Par un mémoire en défense, enregistré le 24 juin 2025, la commune de Levens, prise en la personne de son maire en exercice, représentée par Me Hauret, conclut au rejet de la requête et à ce que le Tribunal mette à la charge de chacun des requérants la somme de 3 000 euros en application des dispositions de l’article L. 761-1 du code de justice administrative.
La commune fait valoir que le permis de construire modificatif délivré le 31 mars 2025 a régularisé le vice dont était affecté l’arrêté du 24 août 2023 et qu’aucun moyen de la requête n’est fondé.
Par des mémoires en défense enregistrés les 9 et 11 juillet 2025, la société anonyme d’habitations à loyer modéré Unicil, prise en la personne de son représentant légal, représentée par Me Governatori, conclut au rejet de la requête et à ce que le Tribunal mette à la charge des requérants la somme totale de 5 000 euros en application des dispositions de l’article L. 761-1 du code de justice administrative
La société fait valoir que le permis de construire modificatif délivré le 31 mars 2025 a régularisé le vice dont était affecté l’arrêté du 24 août 2023 et qu’aucun moyen de la requête n’est fondé.

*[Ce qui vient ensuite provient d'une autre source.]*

-- ==== Sys2Proof/Machine/Ops.lean ====
section
/-! DEFINITION. The named operations on the field die's state: registers, counters, time, events and the sending of
units. Every family of commands is written over these. -/

namespace Sys2Proof.Machine

/-! ### Registers -/

/-- The word held at field-die address `a`. -/
def FieldDie.rd (f : FieldDie) (a : Nat) : Word := Store.get fieldDefault f.reg a

/-- The word held at field-die address `a`, as a number. -/
def FieldDie.rdN (f : FieldDie) (a : Nat) : Nat := (f.rd a).toNat

/-- The field die with word `w` held at address `a`. -/
def FieldDie.wr (f : FieldDie) (a : Nat) (w : Word) : FieldDie := { f with reg := Store.set fieldDefault f.reg a w }

/-- As `wr`, the word given as a number. -/
def FieldDie.wrN (f : FieldDie) (a : Nat) (v : Nat) : FieldDie := f.wr a (word v)

/-- The value of a register field. -/
def FieldDie.get (f : FieldDie) (r : Fld) : Nat := bitsOf (f.rdN r.addr) r.hi r.lo

/-- Whether a register field is not 0. -/
def FieldDie.flag (f : FieldDie) (r : Fld) : Bool := f.get r != 0

/-- The field die with the register field `r` at value `v`. -/
def FieldDie.put (f : FieldDie) (r : Fld) (v : Nat) : FieldDie := f.wr r.addr (word (putBits (f.rdN r.addr) r.hi r.lo v))

/-- The register field `r` advanced by `n`, wrapping in its width. -/
def FieldDie.bump (f : FieldDie) (r : Fld) (n : Nat) : FieldDie := f.put r (f.get r + n)

/-! ### Lists of like things -/

/-- Element `i` of a list, or the default one. -/
def elemAt {α : Type} [Inhabited α] (xs : List α) (i : Nat) : α := xs.getD i default

/-- `xs` with element `i` changed by `g`; past the end nothing changes. -/
def modAt {α : Type} (xs : List α) (i : Nat) (g : α → α) : List α := xs.modify i g

def FieldDie.portX (f : FieldDie) (n : Nat) : PortX := f.ports.getD n {}
def FieldDie.setPortX (f : FieldDie) (n : Nat) (g : PortX → PortX) : FieldDie := { f with ports := modAt f.ports n g }
def FieldDie.segX (f : FieldDie) (n : Nat) : SegX := f.segs.getD n {}
def FieldDie.setSegX (f : FieldDie) (n : Nat) (g : SegX → SegX) : FieldDie := { f with segs := modAt f.segs n g }
def FieldDie.gateX (f : FieldDie) (n : Nat) : GateX := f.gates.getD n {}
def FieldDie.setGateX (f : FieldDie) (n : Nat) (g : GateX → GateX) : FieldDie := { f with gates := modAt f.gates n g }
def FieldDie.ptpX (f : FieldDie) (n : Nat) : PtpX := f.ptp.getD n {}
def FieldDie.setPtpX (f : FieldDie) (n : Nat) (g : PtpX → PtpX) : FieldDie := { f with ptp := modAt f.ptp n g }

Par des mémoires enregistrés le 11 juin et le 1er juillet 2025, M. G… C…, M. A… B…, Mme I… D…, M. F… E…, Mme H… J…, représenté par Me Zago, doivent être regardés comme demandant au tribunal :
1°) de confirmer leur demande tendant à l’annulation de l’arrêté du 24 août 2023 par lequel le maire de Levens a délivré à la société Unicil un permis de construire portant sur la réalisation d’un ensemble immobilier composé de quatre villas comprenant un total de douze logements sur les parcelles cadastrées section B n°s 1443 et 1520, situées 19 allée du Château, ensemble la décision par laquelle le maire de Levens a implicitement rejeté le recours gracieux qu’ils ont formé le 23 octobre 2023 contre cet arrêté ;
2°) de confirmer également leur demande tendant à l’annulation de l’arrêté du 5 décembre 2023 par lequel le maire de Levens a délivré un permis de construire à la société Unicil modifiant le permis de construire qui lui avait été délivré le 24 août 2023, ensemble la décision par laquelle le maire de Levens a implicitement rejeté le recours gracieux qu’ils ont formé le 26 janvier 2024 contre cet arrêté ;
3°) d’annuler l’arrêté du 31 mars 2025 accordant à la société Unicel un permis de construire modificatif ;
4°) de mettre à la charge de la commune de Levens la somme de 5 000 euros sur le fondement de l’article L. 761-1 du code de justice administrative.
Ils soutiennent que :
- l’arrêté du 31 mars 2025 est illégal puisque l’exécution du projet serait matériellement impossible ;
- les plans du dossier de permis de construire sont de nature à fausser l’appréciation du service instructeur ;
- le vice mentionné par le jugement avant-dire droit du 16 janvier 2025 n’est pas régularisé ;
- la société pétitionnaire était tenue de réaliser une nouvelle demande de permis de construire puisque les modifications envisagées apportent à ce projet un bouleversement tel qu’il en changerait la nature même.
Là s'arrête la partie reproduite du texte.